======== INFORMATION ========

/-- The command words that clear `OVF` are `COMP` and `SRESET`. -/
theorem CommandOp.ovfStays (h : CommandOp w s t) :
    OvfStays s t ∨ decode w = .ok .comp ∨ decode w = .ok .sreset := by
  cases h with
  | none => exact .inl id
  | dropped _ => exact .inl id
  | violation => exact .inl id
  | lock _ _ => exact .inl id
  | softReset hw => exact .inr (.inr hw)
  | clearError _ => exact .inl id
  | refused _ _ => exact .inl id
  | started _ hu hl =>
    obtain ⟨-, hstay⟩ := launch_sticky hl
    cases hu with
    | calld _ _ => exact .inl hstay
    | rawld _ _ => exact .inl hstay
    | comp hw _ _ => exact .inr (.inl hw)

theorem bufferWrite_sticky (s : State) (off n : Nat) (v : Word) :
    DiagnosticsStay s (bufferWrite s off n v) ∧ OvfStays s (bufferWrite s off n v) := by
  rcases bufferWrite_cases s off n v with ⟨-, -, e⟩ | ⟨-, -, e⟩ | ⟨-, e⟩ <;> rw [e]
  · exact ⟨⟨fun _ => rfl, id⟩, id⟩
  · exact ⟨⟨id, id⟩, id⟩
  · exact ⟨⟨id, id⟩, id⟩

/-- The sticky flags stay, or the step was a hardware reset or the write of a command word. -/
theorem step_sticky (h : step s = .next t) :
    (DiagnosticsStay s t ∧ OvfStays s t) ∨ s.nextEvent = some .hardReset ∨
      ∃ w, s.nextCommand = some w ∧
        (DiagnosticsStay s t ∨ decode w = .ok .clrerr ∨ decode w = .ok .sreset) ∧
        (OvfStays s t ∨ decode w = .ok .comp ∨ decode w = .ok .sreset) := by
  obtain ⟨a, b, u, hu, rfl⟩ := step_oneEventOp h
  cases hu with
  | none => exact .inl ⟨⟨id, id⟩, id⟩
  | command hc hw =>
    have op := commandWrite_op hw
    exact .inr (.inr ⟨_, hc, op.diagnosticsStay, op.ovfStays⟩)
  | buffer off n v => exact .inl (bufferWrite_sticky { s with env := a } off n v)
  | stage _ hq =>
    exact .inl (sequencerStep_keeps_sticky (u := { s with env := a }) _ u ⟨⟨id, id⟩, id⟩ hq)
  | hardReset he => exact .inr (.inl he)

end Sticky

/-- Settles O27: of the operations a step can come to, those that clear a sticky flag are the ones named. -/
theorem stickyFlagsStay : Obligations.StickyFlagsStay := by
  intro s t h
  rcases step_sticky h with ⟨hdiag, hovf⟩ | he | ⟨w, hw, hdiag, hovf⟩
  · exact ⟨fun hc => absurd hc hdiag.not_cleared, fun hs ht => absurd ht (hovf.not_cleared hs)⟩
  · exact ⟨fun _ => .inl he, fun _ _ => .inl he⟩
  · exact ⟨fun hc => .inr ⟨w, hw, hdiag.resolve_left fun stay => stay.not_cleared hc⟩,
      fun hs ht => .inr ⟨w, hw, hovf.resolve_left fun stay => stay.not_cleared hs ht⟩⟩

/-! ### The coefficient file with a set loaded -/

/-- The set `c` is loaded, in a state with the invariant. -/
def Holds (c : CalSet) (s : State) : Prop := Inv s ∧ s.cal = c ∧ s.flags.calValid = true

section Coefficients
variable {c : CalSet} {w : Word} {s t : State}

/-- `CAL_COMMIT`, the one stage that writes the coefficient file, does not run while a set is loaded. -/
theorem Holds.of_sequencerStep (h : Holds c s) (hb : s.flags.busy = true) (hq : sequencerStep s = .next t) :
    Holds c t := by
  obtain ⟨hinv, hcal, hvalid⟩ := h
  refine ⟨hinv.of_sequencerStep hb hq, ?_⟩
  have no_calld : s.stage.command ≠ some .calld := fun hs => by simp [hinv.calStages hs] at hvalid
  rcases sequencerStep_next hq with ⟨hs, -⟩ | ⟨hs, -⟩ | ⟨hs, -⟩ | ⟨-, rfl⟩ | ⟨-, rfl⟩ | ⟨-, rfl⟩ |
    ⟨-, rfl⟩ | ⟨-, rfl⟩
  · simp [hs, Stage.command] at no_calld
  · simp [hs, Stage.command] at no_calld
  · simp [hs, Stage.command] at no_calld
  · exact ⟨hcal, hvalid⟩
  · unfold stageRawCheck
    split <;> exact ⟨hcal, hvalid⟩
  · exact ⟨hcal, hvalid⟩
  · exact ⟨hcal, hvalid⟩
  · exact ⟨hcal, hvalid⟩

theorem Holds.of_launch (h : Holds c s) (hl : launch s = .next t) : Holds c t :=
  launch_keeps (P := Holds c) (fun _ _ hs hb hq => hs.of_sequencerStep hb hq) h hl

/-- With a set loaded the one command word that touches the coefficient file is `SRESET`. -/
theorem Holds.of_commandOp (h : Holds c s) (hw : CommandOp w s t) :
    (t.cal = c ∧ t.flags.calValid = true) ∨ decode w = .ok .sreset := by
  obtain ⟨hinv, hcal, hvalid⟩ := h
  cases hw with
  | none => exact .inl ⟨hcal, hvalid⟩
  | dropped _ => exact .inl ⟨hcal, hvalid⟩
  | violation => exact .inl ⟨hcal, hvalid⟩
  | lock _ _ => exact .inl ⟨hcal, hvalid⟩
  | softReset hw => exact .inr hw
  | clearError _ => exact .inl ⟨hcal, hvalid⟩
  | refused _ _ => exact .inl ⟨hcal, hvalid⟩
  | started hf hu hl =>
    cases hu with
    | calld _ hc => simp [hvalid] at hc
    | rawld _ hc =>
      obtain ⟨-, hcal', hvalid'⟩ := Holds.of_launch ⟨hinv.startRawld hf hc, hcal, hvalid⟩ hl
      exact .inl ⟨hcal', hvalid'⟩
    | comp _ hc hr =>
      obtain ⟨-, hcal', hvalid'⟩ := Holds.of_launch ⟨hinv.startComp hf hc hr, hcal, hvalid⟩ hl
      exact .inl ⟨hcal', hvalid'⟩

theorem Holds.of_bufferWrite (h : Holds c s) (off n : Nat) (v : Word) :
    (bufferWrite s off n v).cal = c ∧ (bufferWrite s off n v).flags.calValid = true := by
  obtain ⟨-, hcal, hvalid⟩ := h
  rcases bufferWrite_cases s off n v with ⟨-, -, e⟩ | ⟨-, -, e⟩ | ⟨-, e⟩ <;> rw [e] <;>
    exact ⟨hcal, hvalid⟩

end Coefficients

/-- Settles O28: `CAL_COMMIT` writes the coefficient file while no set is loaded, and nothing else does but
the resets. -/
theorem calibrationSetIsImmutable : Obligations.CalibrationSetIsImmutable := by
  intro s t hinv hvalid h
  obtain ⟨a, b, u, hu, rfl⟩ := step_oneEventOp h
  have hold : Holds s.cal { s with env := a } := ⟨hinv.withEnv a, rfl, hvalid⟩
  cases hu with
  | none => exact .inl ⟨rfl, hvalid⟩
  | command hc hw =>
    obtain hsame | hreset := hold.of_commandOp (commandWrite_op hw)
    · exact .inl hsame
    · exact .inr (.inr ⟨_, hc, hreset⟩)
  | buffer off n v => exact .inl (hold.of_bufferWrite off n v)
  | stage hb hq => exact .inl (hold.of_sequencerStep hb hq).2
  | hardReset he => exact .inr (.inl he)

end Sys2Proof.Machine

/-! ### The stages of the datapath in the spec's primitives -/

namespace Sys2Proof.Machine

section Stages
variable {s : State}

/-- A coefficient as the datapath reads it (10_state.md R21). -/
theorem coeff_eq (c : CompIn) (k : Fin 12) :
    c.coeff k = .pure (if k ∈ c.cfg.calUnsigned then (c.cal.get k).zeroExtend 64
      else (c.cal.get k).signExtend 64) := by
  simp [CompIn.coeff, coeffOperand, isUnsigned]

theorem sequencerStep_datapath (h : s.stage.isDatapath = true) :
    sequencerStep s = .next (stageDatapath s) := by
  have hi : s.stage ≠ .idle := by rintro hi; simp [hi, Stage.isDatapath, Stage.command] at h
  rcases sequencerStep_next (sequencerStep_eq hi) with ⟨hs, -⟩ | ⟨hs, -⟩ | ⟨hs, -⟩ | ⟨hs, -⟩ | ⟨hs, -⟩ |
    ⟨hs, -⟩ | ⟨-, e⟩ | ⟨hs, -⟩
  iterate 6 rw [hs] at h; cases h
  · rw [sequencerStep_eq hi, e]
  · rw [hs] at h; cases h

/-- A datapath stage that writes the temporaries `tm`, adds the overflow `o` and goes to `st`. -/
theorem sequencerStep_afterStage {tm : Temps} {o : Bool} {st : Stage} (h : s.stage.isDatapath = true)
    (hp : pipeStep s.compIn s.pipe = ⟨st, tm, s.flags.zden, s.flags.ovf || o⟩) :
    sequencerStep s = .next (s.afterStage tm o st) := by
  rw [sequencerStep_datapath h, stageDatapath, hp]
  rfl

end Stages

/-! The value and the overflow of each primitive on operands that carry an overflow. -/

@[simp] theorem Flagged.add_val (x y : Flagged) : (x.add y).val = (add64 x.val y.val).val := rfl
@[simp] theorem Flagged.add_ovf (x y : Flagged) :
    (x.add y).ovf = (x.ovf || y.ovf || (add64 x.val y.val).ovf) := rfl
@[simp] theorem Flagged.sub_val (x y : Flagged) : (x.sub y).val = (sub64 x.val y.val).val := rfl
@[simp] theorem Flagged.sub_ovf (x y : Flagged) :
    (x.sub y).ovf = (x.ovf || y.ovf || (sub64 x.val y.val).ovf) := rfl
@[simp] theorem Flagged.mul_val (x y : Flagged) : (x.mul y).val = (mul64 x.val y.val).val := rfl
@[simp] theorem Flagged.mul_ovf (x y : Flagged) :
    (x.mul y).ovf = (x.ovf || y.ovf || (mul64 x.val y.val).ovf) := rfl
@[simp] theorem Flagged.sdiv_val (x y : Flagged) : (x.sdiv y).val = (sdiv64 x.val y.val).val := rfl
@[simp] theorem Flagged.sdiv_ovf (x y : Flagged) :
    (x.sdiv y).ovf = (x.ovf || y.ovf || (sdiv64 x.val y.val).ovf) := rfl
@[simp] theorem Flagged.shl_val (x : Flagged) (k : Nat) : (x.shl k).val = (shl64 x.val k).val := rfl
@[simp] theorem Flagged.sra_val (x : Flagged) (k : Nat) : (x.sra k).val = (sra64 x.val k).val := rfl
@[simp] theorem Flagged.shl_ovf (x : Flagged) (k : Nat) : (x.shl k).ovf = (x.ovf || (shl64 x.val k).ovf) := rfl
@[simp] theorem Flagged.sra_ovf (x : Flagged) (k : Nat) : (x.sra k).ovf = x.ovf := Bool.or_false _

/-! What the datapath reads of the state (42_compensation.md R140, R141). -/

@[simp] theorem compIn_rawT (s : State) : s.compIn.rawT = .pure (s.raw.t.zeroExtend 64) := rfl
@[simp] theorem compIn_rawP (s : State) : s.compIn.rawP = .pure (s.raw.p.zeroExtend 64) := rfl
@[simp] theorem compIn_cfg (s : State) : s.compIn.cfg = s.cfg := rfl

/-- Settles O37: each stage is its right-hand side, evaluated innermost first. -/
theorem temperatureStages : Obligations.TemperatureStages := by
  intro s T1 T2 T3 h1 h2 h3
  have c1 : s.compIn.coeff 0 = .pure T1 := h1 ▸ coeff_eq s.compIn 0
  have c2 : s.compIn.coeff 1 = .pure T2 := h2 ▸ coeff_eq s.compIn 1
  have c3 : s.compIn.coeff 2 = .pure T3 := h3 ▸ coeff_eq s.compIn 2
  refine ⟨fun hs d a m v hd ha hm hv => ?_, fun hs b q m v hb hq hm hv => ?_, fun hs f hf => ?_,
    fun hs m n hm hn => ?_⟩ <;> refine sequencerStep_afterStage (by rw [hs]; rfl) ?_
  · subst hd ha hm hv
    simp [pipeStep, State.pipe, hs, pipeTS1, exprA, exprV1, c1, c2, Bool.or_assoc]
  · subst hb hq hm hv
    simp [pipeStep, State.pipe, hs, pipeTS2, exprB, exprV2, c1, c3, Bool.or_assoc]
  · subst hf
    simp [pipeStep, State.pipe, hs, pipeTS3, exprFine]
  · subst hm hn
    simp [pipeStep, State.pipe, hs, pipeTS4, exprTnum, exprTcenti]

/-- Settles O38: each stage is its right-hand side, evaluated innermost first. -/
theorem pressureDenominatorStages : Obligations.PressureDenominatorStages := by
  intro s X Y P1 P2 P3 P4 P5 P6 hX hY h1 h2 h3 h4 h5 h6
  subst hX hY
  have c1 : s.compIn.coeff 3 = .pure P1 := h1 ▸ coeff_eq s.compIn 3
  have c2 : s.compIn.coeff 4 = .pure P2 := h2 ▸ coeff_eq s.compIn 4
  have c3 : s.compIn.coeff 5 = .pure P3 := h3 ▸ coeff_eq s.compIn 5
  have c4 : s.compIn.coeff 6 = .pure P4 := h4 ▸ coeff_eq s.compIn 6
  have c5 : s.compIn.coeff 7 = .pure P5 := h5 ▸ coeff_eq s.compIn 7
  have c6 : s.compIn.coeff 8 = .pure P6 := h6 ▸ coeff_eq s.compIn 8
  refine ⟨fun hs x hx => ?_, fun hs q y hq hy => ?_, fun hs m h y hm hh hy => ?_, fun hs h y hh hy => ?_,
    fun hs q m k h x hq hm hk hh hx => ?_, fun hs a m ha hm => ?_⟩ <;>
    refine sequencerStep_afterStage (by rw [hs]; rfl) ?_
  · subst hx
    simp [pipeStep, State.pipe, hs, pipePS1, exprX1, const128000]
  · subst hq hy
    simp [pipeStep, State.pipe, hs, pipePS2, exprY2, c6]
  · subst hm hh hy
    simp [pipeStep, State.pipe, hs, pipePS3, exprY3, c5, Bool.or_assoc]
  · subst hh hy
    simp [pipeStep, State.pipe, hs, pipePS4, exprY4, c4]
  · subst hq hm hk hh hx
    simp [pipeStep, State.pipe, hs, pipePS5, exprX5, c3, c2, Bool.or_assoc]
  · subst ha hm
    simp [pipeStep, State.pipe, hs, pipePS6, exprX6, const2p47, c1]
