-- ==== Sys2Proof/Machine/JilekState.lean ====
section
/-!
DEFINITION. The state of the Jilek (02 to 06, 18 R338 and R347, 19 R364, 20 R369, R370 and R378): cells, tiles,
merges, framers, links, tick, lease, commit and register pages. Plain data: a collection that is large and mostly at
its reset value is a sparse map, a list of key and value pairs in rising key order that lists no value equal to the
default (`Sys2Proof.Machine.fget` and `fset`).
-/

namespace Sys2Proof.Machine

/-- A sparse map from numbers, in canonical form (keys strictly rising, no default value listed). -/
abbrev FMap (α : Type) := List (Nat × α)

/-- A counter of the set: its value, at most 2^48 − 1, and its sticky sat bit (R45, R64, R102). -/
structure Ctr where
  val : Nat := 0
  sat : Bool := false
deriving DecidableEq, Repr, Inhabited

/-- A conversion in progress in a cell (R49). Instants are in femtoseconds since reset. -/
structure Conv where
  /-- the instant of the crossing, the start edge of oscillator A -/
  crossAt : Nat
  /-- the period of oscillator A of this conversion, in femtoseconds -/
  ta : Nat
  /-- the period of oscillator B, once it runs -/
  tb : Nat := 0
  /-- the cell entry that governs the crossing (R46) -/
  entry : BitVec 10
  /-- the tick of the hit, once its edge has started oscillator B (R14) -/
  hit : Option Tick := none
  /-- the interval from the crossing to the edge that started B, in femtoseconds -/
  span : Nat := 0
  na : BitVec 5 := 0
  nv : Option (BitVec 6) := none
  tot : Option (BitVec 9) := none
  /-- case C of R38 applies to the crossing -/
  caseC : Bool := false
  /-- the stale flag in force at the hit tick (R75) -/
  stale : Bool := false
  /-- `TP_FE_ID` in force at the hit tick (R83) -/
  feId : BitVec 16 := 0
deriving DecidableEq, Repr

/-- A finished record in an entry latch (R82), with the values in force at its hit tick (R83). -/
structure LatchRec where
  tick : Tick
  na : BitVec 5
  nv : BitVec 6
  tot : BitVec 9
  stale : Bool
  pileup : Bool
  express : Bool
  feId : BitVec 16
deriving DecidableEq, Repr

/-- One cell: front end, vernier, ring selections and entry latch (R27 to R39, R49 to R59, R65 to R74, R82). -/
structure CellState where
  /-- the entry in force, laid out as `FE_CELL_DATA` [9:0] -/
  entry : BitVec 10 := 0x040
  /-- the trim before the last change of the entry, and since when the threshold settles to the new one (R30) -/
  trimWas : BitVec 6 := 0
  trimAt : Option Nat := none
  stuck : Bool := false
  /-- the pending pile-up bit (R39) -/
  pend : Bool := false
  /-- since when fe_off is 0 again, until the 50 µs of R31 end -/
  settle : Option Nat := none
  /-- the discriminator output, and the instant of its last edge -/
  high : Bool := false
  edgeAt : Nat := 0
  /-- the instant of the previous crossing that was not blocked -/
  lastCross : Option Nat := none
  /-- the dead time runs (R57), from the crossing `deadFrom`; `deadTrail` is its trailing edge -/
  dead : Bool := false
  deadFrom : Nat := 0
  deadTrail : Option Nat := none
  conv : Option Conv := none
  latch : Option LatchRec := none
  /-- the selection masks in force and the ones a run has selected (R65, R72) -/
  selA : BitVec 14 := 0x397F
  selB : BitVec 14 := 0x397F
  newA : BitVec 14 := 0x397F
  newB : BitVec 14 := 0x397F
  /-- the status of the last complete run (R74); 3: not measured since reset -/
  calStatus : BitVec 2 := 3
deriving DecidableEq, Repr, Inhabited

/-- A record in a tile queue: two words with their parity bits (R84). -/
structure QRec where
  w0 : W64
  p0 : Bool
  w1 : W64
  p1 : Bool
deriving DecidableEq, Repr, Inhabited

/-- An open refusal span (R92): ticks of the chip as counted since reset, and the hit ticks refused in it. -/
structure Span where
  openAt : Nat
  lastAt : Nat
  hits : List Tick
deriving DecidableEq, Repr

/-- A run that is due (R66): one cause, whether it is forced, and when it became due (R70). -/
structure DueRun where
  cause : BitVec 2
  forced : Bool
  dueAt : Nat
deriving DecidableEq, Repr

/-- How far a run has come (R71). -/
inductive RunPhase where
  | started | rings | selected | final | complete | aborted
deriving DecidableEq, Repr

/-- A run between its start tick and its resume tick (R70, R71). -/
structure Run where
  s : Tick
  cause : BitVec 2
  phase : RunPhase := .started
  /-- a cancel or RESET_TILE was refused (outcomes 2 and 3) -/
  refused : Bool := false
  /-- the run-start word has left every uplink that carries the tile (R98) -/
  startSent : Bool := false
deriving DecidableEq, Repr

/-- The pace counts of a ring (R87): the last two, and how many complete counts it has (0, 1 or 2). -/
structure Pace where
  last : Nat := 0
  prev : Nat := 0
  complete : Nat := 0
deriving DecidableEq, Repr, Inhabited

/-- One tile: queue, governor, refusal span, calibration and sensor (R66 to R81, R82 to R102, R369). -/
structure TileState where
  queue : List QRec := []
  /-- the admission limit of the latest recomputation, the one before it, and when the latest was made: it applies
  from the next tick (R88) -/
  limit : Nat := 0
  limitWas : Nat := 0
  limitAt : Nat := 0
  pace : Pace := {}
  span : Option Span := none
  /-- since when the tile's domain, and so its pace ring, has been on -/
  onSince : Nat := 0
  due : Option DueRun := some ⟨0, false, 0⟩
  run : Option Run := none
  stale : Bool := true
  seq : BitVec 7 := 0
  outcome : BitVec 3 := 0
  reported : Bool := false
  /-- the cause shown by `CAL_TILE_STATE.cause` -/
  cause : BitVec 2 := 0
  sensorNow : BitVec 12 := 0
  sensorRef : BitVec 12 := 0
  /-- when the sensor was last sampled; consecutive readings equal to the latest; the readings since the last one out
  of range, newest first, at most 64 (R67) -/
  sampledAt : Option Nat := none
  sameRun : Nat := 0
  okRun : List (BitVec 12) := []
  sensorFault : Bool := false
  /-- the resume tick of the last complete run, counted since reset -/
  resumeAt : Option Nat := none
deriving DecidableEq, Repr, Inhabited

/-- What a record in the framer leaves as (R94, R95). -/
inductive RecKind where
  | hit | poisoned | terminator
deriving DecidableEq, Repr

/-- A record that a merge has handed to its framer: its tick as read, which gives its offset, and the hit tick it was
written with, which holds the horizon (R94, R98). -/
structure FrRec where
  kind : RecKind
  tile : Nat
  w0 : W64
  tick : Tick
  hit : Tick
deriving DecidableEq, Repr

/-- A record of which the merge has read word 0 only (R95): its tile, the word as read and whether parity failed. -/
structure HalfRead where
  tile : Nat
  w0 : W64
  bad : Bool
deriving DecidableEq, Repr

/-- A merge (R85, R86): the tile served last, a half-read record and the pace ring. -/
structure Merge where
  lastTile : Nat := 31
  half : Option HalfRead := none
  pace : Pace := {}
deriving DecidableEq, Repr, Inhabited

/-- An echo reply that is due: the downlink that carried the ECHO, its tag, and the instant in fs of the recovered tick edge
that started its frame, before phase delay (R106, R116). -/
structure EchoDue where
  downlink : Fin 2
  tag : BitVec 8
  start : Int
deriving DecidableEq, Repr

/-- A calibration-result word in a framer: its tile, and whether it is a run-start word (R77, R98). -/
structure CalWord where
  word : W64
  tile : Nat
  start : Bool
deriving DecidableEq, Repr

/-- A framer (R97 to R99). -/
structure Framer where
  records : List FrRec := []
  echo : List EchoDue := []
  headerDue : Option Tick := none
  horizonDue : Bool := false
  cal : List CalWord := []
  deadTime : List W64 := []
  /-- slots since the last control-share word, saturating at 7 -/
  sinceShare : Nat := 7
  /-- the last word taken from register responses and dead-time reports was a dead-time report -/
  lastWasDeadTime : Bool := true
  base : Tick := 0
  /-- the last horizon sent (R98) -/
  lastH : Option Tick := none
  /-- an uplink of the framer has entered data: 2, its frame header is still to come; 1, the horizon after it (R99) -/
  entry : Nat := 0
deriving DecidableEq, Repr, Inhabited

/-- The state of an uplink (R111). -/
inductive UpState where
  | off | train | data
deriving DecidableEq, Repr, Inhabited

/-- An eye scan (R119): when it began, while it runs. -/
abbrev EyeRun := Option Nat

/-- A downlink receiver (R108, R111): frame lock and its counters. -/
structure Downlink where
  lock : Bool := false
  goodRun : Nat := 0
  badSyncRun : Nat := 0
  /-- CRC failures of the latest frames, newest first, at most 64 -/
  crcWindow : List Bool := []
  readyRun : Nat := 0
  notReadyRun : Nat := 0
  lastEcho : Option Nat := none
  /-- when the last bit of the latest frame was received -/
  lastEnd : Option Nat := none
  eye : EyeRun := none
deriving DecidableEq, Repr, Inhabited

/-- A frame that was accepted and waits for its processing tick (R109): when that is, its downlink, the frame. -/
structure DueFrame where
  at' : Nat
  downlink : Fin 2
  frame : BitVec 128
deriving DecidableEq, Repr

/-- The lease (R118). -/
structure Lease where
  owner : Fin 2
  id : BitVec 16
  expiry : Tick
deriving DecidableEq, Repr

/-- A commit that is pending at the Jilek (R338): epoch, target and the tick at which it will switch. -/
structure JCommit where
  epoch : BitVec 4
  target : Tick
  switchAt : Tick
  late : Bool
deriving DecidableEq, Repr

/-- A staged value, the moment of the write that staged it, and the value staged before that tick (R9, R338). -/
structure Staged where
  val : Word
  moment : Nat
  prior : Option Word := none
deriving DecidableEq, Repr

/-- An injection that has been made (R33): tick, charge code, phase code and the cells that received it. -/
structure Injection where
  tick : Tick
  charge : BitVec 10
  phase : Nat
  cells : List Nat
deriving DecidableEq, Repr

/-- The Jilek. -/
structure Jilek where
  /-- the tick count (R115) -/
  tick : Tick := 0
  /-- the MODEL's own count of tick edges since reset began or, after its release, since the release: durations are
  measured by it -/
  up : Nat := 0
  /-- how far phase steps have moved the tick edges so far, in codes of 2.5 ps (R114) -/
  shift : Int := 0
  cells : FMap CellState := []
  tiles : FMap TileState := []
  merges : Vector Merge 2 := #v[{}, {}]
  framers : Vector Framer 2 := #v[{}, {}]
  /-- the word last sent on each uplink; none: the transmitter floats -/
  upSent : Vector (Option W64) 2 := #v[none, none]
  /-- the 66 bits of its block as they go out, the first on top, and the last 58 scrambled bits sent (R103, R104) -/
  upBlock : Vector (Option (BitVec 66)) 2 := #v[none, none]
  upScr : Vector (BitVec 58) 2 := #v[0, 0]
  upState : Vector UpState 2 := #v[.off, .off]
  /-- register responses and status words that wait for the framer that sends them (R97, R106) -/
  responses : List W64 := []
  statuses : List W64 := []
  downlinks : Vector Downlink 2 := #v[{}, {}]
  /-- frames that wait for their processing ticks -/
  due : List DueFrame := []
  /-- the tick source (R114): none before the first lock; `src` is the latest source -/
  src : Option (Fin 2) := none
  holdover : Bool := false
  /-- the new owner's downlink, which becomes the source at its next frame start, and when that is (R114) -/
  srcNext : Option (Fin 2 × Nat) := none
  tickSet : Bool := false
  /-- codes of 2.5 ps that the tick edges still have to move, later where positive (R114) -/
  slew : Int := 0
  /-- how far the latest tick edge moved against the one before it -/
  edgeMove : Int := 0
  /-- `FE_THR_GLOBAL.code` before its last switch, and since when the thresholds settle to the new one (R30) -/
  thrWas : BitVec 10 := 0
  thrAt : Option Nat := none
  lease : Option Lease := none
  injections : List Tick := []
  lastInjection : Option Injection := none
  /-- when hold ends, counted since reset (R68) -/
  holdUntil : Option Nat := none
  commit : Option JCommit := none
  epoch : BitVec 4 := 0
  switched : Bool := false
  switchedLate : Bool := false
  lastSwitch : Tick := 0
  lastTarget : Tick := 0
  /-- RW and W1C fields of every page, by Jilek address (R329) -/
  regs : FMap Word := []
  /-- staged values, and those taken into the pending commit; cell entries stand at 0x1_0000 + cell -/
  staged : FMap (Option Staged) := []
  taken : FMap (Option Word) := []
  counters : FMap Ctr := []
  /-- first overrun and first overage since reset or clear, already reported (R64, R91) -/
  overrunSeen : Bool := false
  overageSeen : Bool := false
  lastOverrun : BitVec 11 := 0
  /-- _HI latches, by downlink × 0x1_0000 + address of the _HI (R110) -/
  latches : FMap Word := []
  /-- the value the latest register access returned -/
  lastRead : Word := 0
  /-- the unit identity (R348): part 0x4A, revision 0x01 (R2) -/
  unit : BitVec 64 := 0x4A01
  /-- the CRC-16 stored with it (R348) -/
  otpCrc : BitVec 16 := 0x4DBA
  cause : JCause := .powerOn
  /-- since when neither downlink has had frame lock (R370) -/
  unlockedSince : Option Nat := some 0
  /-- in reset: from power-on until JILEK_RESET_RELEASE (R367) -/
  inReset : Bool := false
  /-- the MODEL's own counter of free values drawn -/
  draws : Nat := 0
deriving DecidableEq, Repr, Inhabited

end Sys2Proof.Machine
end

========

EXERCISE REQUIREMENTS – Take the lines from the first line of the records through the line holding "(DiagnosticsStay s t ∧", both included, and please reproduce them exactly with nothing added.

RESPONSE BOX –
/-- The command words that clear `OVF` are `COMP` and `SRESET`. -/
theorem CommandOp.ovfStays (h : CommandOp w s t) :
    OvfStays s t ∨ decode w = .ok .comp ∨ decode w = .ok .sreset := by
  cases h with
  | none => exact .inl id
  | dropped _ => exact .inl id
  | violation => exact .inl id
  | lock _ _ => exact .inl id
  | softReset hw => exact .inr (.inr hw)
  | clearError _ => exact .inl id
  | refused _ _ => exact .inl id
  | started _ hu hl =>
    obtain ⟨-, hstay⟩ := launch_sticky hl
    cases hu with
    | calld _ _ => exact .inl hstay
    | rawld _ _ => exact .inl hstay
    | comp hw _ _ => exact .inr (.inl hw)

theorem bufferWrite_sticky (s : State) (off n : Nat) (v : Word) :
    DiagnosticsStay s (bufferWrite s off n v) ∧ OvfStays s (bufferWrite s off n v) := by
  rcases bufferWrite_cases s off n v with ⟨-, -, e⟩ | ⟨-, -, e⟩ | ⟨-, e⟩ <;> rw [e]
  · exact ⟨⟨fun _ => rfl, id⟩, id⟩
  · exact ⟨⟨id, id⟩, id⟩
  · exact ⟨⟨id, id⟩, id⟩

/-- The sticky flags stay, or the step was a hardware reset or the write of a command word. -/
theorem step_sticky (h : step s = .next t) :
    (DiagnosticsStay s t ∧ OvfStays s t) ∨ s.nextEvent = some .hardReset ∨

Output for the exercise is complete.